- Records supplied:
theorem keeps_execVddCoreReturn {s0 : State} (s : State) (h0 : Keeps s0 s) : KeepsO s0 (execVddCoreReturn s) := by
  unfold execVddCoreReturn
  repeat' first
    | with_reducible assumption
    | with_reducible apply keeps_vddReturns
    | with_reducible apply Keeps.ite
    | with_reducible apply Keeps.foldl
    | with_reducible apply KeepsO.next
    | with_reducible apply KeepsO.fault
    | with_reducible apply KeepsO.ite
    | fail_if_no_progress with_reducible apply Keeps.record
    | with_reducible intro _ _ _
    | with_reducible intro _ _
    | with_reducible intro _
    | split
    | dsimp only

theorem keeps_execVddAonLoss {s0 : State} (s : State) (h0 : Keeps s0 s) : KeepsO s0 (execVddAonLoss s) := by
  unfold execVddAonLoss
  extract_lets u w v
  have hu : Keeps s0 u := keeps_modHeld _ _ h0
  have hv : Keeps s0 v := Keeps.record (keeps_emptied _ (Keeps.record hu))
  exact KeepsO.next (Keeps.recordAll hv (List.length_map ..) rfl id)

theorem keeps_supplyOff {s0 : State} (s : State) (q : Nat) (h0 : Keeps s0 s) : Keeps s0 (supplyOff s q) := by
  unfold supplyOff
  repeat' first
    | with_reducible assumption
    | with_reducible apply keeps_modPort
    | with_reducible apply keeps_enterOff
    | with_reducible apply Keeps.ite
    | with_reducible apply Keeps.foldl
    | fail_if_no_progress with_reducible apply Keeps.record
    | with_reducible intro _ _ _
    | with_reducible intro _ _
    | with_reducible intro _
    | split
    | dsimp only

theorem keeps_execPortSupplyOff {s0 : State} (q : PortId) (s : State) (h0 : Keeps s0 s) :
    KeepsO s0 (execPortSupplyOff q s) := by
  unfold execPortSupplyOff
  repeat' first
    | with_reducible assumption
    | with_reducible apply keeps_onPort
    | with_reducible apply keeps_supplyOff
    | with_reducible apply Keeps.ite
    | with_reducible apply Keeps.foldl
    | with_reducible apply KeepsO.next
    | with_reducible apply KeepsO.fault
    | with_reducible apply KeepsO.ite
    | with_reducible apply keeps_onPort
    | fail_if_no_progress with_reducible apply Keeps.record
    | with_reducible intro _ _ _
    | with_reducible intro _ _
    | with_reducible intro _
    | split
    | dsimp only

theorem keeps_execPortSupplyOn {s0 : State} (q : PortId) (s : State) (h0 : Keeps s0 s) :
    KeepsO s0 (execPortSupplyOn q s) := by
  unfold execPortSupplyOn
  repeat' first
    | with_reducible assumption
    | with_reducible apply keeps_modPort
    | with_reducible apply keeps_leaveOff
    | with_reducible apply keeps_onPort
    | with_reducible apply Keeps.ite
    | with_reducible apply Keeps.foldl
    | with_reducible apply KeepsO.next
    | with_reducible apply KeepsO.fault
    | with_reducible apply KeepsO.ite
    | with_reducible apply keeps_onPort
    | fail_if_no_progress with_reducible apply Keeps.record
    | with_reducible intro _ _ _
    | with_reducible intro _ _
    | with_reducible intro _
    | split
    | dsimp only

- Assignment:
Could you copy out every line in the material above that contains the string "unfold"?

- Written answer:
  unfold execVddCoreReturn
  unfold execVddAonLoss
  unfold supplyOff
  unfold execPortSupplyOff
  unfold execPortSupplyOn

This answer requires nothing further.